Date: November 29, 2017 12:30AM
Ever been to a Mormon New Year's Eve dance? No poppers or noise-makers allowed. Red punch and cookies only. No food, and you get pretty hungry at midnight. At midnight, no one kisses anyone. I went to those for years, with one Mormon boyfriend or another (I was supposed to date only Mormons), and the dances made me sad, wishing I were somewhere else, with someone else.
Still, they were better than that awful New Year's Eve fireside that the Mormons televised from the conference center. They had to literally coerce and round-up bodies to fill that place. It ended up being mostly parents in there.
I don't know about the men, but Mormon women can't let up for a second. When they are sitting down, they have to be working on a craft project, or sewing, or reading the Ensign or the scriptures. They brag about how "productive" they are. They multitask. Anything their children are doing, must be turned to a "teaching opportunity" or an "object lesson."
Mormon philosophy is so opposed to the Eastern philosophies, that believe one should live "in the moment." There is great joy and satisfaction in focusing only on one thing (even if it is your own navel), and being fully in the present. Most problems and worries come from the past or the future.
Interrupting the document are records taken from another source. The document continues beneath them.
/-- spec/40_decoder.md R141: an operation that is accepted is still running after any 271040 ticks or fewer. -/
def Obligations.NoOperationEndsBeforeTick271041 : Prop :=
  ∀ (s : State) (samples : List Level) (rest : List Event) (n : Nat),
    s.phase = .wake → s.tcnt = 0 → s.inputs = samples.map Event.tick ++ rest → n ≤ samples.length → n < 271041 →
      ∃ t, runSteps n s = .next t ∧ t.phase ≠ .idle

/-- spec/42_composite_control.md R185: READ is SAMPLE followed by INTERP. Accepted from the same idle state with the same
`cfg_ok`, the two differ in `op` only. Two operations that differ in `op` only, at any moment before their end, and that
take the same samples, differ in `op` only while they run and when they fail; where SAMPLE succeeds, READ leaves what
INTERP makes of the state that SAMPLE leaves, but for `op`. -/
def Obligations.ReadIsSampleThenInterp : Prop :=
  (∀ (s : State) (ok : Bool) (rest : List Event), s.phase = .idle →
    ∃ p, step { s with inputs := .hostWrite 0 2 ok :: rest } = .next p ∧
      step { s with inputs := .hostWrite 0 1 ok :: rest } = .next { p with op := .read } ∧
      (ok = true → p.phase ≠ .idle ∧ p.op = .sample ∧ p.done = false ∧ p.rdv = false ∧ p.err = none ∧ p.csum = 0 ∧
        p.hum = 0 ∧ p.temp = 0)) ∧
  ∀ (s : State) (samples : List Level) (rest : List Event),
    s.phase ≠ .idle → s.op = .sample → s.done = false → s.rdv = false → s.err = none → s.csum = 0 → s.hum = 0 →
    s.temp = 0 → s.inputs = samples.map Event.tick ++ rest →
      ∃ p r, runSteps samples.length s = .next p ∧ runSteps samples.length { s with op := .read } = .next r ∧
        p.inputs = rest ∧
        (p.phase ≠ .idle ∨ p.err ≠ none → r = { p with op := .read }) ∧
        (p.phase = .idle → p.err = none → ∃ q, exec .interp p = .next q ∧ r = { q with op := .read })

/-- spec/10_state.md R21, 40_decoder.md R140: whatever happened before, two operations of the same command, accepted
from any two idle states with the same CFG.VARIANT and the same `cfg_ok`, and followed by the same placed events (any
ticks and any host accesses), agree at every later moment on RAW, BITCNT, CSUM, HUM, TEMP, DONE, RDV, ERR, `phase`,
`op` and the records. -/
def Obligations.OperationDependsOnNothingEarlier : Prop :=
  ∀ (s t : State) (d : Word) (ok : Bool) (events : List Event), d = 1 ∨ d = 2 → s.phase = .idle → t.phase = .idle →
    s.variant = t.variant → s.inputs = .hostWrite 0 d ok :: events → t.inputs = .hostWrite 0 d ok :: events →
      ∃ s' t', runSteps (events.length + 1) s = .next s' ∧
        runSteps (events.length + 1) t = .next t' ∧ Agree s' t'
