-- ==== Sys2Proof/Laws/Runs.lean ====
section
/-! SUPPORT. Runs over placed ticks as folds over their samples, and the functions of samples of Safety.lean one sample at
a time. -/

namespace Sys2Proof.Machine

/-- `s` with its placed events replaced. -/
def withInputs (q : List Event) (s : State) : State := { s with inputs := q }

/-- The placed events play no part in what the block does. -/
theorem interpret_withInputs (q) (s : State) : interpret (withInputs q s) = withInputs q (interpret s) := by
  by_cases h : checksum s.raw = s.raw.b4
  · rw [interpret_of_match h, interpret_of_match (by exact h)]; rfl
  · rw [interpret_of_mismatch h, interpret_of_mismatch (by exact h)]; rfl

theorem endOfCapture_withInputs (q) (s : State) : endOfCapture (withInputs q s) = withInputs q (endOfCapture s) := by
  unfold endOfCapture
  simp only [show (withInputs q s).bitcnt = s.bitcnt from rfl, show (withInputs q s).op = s.op from rfl, interpret_withInputs]
  split
  · rfl
  · split_ifs <;> rfl

theorem pushBit_withInputs (b q) (s : State) : pushBit b (withInputs q s) = withInputs q (pushBit b s) := by
  unfold pushBit; by_cases h : s.bitcnt.toNat < Config.frameBits
  · rw [dif_pos h, dif_pos (by exact h)]; rfl
  · rw [dif_neg h, dif_neg (by exact h)]; rfl

theorem closeRun_withInputs (q) (s : State) : closeRun (withInputs q s) = withInputs q (closeRun s) := by
  unfold closeRun; dsimp only
  rw [show (withInputs q s).idx = s.idx from rfl]
  split
  · exact pushBit_withInputs (bitOfRun s.dur) q { s with record := some { index := s.idx, level := s.ref, dur := s.dur } }
  · rfl

theorem tickChange_withInputs (l q) (s : State) : tickChange l (withInputs q s) = withInputs q (tickChange l s) := by
  unfold tickChange; dsimp only
  rw [show (withInputs q s).idx = s.idx from rfl, closeRun_withInputs]
  split
  · exact endOfCapture_withInputs q { closeRun s with ref := l, dur := 1, idx := s.idx + 1 }
  · rfl

theorem tickSame_withInputs (q) (s : State) : tickSame (withInputs q s) = withInputs q (tickSame s) := by
  unfold tickSame
  rw [show (withInputs q s).dur = s.dur from rfl]
  split
  · exact endOfCapture_withInputs q { s with dur := s.dur + 1 }
  · rfl

theorem tick_withInputs (l q) (s : State) : tick l (withInputs q s) = withInputs q (tick l s) := by
  unfold tick
  rw [show (withInputs q s).phase = s.phase from rfl, show (withInputs q s).ref = s.ref from rfl]
  split
  · rfl
  · unfold tickDrive; rw [show (withInputs q s).tcnt = s.tcnt from rfl]; split_ifs <;> rfl
  · unfold tickDrive; rw [show (withInputs q s).tcnt = s.tcnt from rfl]; split_ifs <;> rfl
  · unfold tickDrive; rw [show (withInputs q s).tcnt = s.tcnt from rfl]; split_ifs <;> rfl
  · unfold tickWait; rw [show (withInputs q s).tcnt = s.tcnt from rfl]; split
    · rfl
    · split_ifs <;> rfl
  · split
    · exact tickSame_withInputs q s
    · exact tickChange_withInputs l q s

/-- One tick of the sequencer as a function of the state alone. -/
def tickStep (s : State) (l : Level) : State := tick l (clearOutputs s)

theorem tickStep_withInputs (q s l) : tickStep (withInputs q s) l = withInputs q (tickStep s l) := tick_withInputs l q (clearOutputs s)

/-- A run over placed ticks is the fold of `tickStep`. -/
theorem runSteps_ticks (samples : List Level) : ∀ (rest : List Event) (s : State), s.inputs = samples.map Event.tick ++ rest →
    runSteps samples.length s = .next (withInputs rest (samples.foldl tickStep s)) := by
  induction samples with
  | nil => intro rest s h; simp at h; subst h; rfl
  | cons c cs ih =>
    intro rest s h
    simp at h
    have h1 := step_of_tick h
    have h2 : step s = .next (withInputs (cs.map Event.tick ++ rest) (tickStep s c)) := by
      rw [h1]; exact congrArg _ (tick_withInputs c _ (clearOutputs s))
    have h3 := ih rest (withInputs (cs.map Event.tick ++ rest) (tickStep s c)) rfl
    rw [List.length_cons, runSteps_of_step h2, h3]
    have : ∀ q (u : State) (l : List Level), withInputs rest (l.foldl tickStep (withInputs q u)) = withInputs rest (l.foldl tickStep u) := by
      intro q u l
      induction l generalizing q u with
      | nil => rfl
      | cons a l ih => simp only [List.foldl_cons, tickStep_withInputs, ih]
    rw [this]; rfl

/-- The same for the first `n` of the ticks. -/
theorem runSteps_ticks_take (samples : List Level) (n : Nat) (hn : n ≤ samples.length) (rest : List Event) (s : State)
   (h : s.inputs = samples.map Event.tick ++ rest) :
    runSteps n s = .next (withInputs ((samples.drop n).map Event.tick ++ rest) ((samples.take n).foldl tickStep s)) := by
  have := runSteps_ticks (samples.take n) ((samples.drop n).map Event.tick ++ rest) s (by
    rw [h, ← List.append_assoc, ← List.map_append, List.take_append_drop])
  rwa [List.length_take, Nat.min_eq_left hn] at this

/-- Fewer samples than WAKE, REQ or REL still lacks: they are counted. -/
theorem foldl_tickStep_of_short (p p' : Phase) (L : Nat) (hL : L < 2 ^ 18)
    (hp : ∀ l (s : State), s.phase = p → tick l s = tickDrive L p' s) (samples : List Level) :
    ∀ s : State, s.phase = p → s.rdata = none → s.record = none → s.tcnt.toNat + samples.length < L →
      samples.foldl tickStep s = { s with tcnt := s.tcnt + BitVec.ofNat 18 samples.length } := by
  induction samples with
  | nil => intro s _ _ _ _; simp
  | cons c cs ih =>
    intro s h h1 h2 h3
    simp only [List.length_cons] at h3
    have ht : (s.tcnt + 1).toNat = s.tcnt.toNat + 1 := by
      have := s.tcnt.isLt; simp; omega
    have : tickStep s c = { s with tcnt := s.tcnt + 1 } := by
      unfold tickStep; rw [hp _ _ (by exact h)]
      unfold tickDrive; rw [if_neg (by simp only [clearOutputs]; omega)]
      simp [clearOutputs, h1, h2]
    rw [List.foldl_cons, this, ih _ (by exact h) (by exact h1) (by exact h2) (by show (s.tcnt+1).toNat + _ < _; omega)]
    simp only [List.length_cons]
    congr 1
    show s.tcnt + 1 + _ = _
    apply BitVec.eq_of_toNat_eq
    simp [BitVec.toNat_add]
    omega

/-- As many samples as WAKE, REQ or REL takes: the next phase. -/
theorem foldl_tickStep_of_full (p p' : Phase) (L : Nat) (hL : L < 2 ^ 18)
    (hp : ∀ l (s : State), s.phase = p → tick l s = tickDrive L p' s) (samples : List Level) (hl : samples.length = L) (h0 : 0 < L)
    (s : State) (h : s.phase = p) (h1 : s.rdata = none) (h2 : s.record = none) (h3 : s.tcnt = 0) :
      samples.foldl tickStep s = { s with tcnt := 0, phase := p' } := by
  obtain rfl | ⟨cs, c, rfl⟩ := List.eq_nil_or_concat samples
  · simp at hl; omega
  · simp only [List.concat_eq_append, List.length_append, List.length_cons, List.length_nil] at hl ⊢
    rw [List.foldl_append, foldl_tickStep_of_short p p' L hL hp cs s h h1 h2 (by rw [h3]; simp; omega)]
    simp only [List.foldl_cons, List.foldl_nil]
    unfold tickStep; rw [hp _ _ (by exact h)]
    unfold tickDrive; rw [if_pos (by simp [clearOutputs, h3, BitVec.toNat_add]; omega)]
    simp [clearOutputs, h1, h2]

/-- The level of the run in progress at the end of the samples, `ref` where there are none. -/
def openLevel : Level → List Level → Level
  | ref, [] => ref
  | _, c :: cs => openLevel c cs

theorem openLevel_append (x) : ∀ (c : List Level) ref, openLevel ref (c ++ [x]) = x
  | [], _ => rfl
  | _ :: cs, _ => openLevel_append x cs _

/-- One more sample ends the run in progress exactly when its level differs. -/
theorem closedRuns_append (x) : ∀ (c : List Level) ref n, closedRuns ref n (c ++ [x]) =
    if x = openLevel ref c then closedRuns ref n c else closedRuns ref n c ++ [openRun ref n c] := by
  intro c
  induction c with
  | nil => intro ref n; simp [closedRuns, openLevel, openRun]; rfl
  | cons a c ih =>
    intro ref n
    simp only [List.cons_append, closedRuns, openLevel, openRun]
    by_cases h : a = ref
    · subst h; simp [ih]
    · simp only [h, if_false, ih]; split <;> simp

/-- One more sample lengthens the run in progress or starts a new one. -/
theorem openRun_append (x) : ∀ (c : List Level) ref n, openRun ref n (c ++ [x]) =
    if x = openLevel ref c then openRun ref n c + 1 else 1 := by
  intro c
  induction c with
  | nil => intro ref n; simp [openRun, openLevel]; rfl
  | cons a c ih =>
    intro ref n
    simp only [List.cons_append, openRun, openLevel]
    by_cases h : a = ref
    · subst h; simp [ih]
    · simp only [h, if_false, ih]

/-- The bit of one more ended run. -/
theorem dataBits_append (m : Nat) : ∀ (ns : List Nat) i, dataBits i (ns ++ [m]) =
    dataBits i ns ++ (if 4 ≤ i + ns.length ∧ (i + ns.length) % 2 = 0 then [decide (20 < m)] else []) := by
  intro ns
  induction ns with
  | nil => intro i; simp [dataBits]
  | cons a ns ih =>
    intro i
    simp only [List.cons_append, dataBits, ih, List.length_cons, List.append_assoc]
    rw [show i + 1 + ns.length = i + (ns.length + 1) by omega]

/-- The value of `n` bits shifted into `v` is below `(v + 1) * 2 ^ n`. -/
theorem foldl_bits_lt (bs : List Bool) : ∀ v, bs.foldl (fun v b => 2 * v + b.toNat) v < (v + 1) * 2 ^ bs.length := by
  induction bs with
  | nil => intro v; simp
  | cons b bs ih =>
    intro v
    simp only [List.foldl_cons, List.length_cons, Nat.pow_succ]
    have := ih (2 * v + b.toNat)
    have hb : b.toNat ≤ 1 := by cases b <;> simp
    calc _ < _ := this
      _ ≤ (2 * v + 2) * 2 ^ bs.length := Nat.mul_le_mul_right _ (by omega)
      _ = _ := by ring

/-- One more bit is shifted into the byte of its index. -/
theorem packedByte_append (bs : List Bool) (b : Bool) (k : Nat) :
    packedByte (bs ++ [b]) k = if bs.length / 8 = k then (packedByte bs k * 2 + b.toNat) % 256 else packedByte bs k := by
  unfold packedByte
  split <;> rename_i h
  · have h1 : 8 * k ≤ bs.length := by omega
    have h2 : (bs.drop (8 * k)).length < 8 := by rw [List.length_drop]; omega
    rw [List.drop_append_of_le_length h1, List.take_of_length_le (by rw [List.length_append]; simp at h2 ⊢; omega), List.take_of_length_le (by omega), List.foldl_append]
    simp only [List.foldl_cons, List.foldl_nil]
    have := foldl_bits_lt (bs.drop (8 * k)) 0
    have h3 : 2 ^ (bs.drop (8 * k)).length ≤ 2 ^ 7 := Nat.pow_le_pow_right (by norm_num) (by omega)
    have hb : b.toNat ≤ 1 := by cases b <;> simp
    omega
  · by_cases h1 : bs.length < 8 * k
    · rw [List.drop_eq_nil_of_le (by simp; omega), List.drop_eq_nil_of_le (by omega)]
    · rw [List.drop_append_of_le_length (by omega), List.take_append_of_le_length (by rw [List.length_drop]; omega)]

end Sys2Proof.Machine
end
Even in sacrament meetings, I remember Mormons using their planners and blackberries, before the days of the i-phone. They were making to-do lists, and planning their busy make-work meetings, and carpools for the kids to all the Mormon activities. Yes--none of the activities were ever fun--not for the planners or for the participants.
I love the example of the group cleaning the field. They weren't supposed to have fun--and to do so was being disobedient. When my brother was at BYU, they banned all the fraternity and sorority social clubs, because all they did was have fun, and that was against Mormon standards. Dreary ward "MIA", run by the priesthood, was supposed to take the place of the social clubs. Or else, students could organize "service groups", if they did work for the school or community during the meetings and activities.
Growing up in a Mormon GA family, we were not allowed to laugh at the dinner table. If we did, we were sent up to our room, to go to bed, without any dinner. My brothers would deliberately make me laugh, and not eating dinner gave me stomach aches during the night, causing distress and lack of sleep. I was a very skinny child. Just for laughing!
It's a joyless cult--it comes across in their hymns.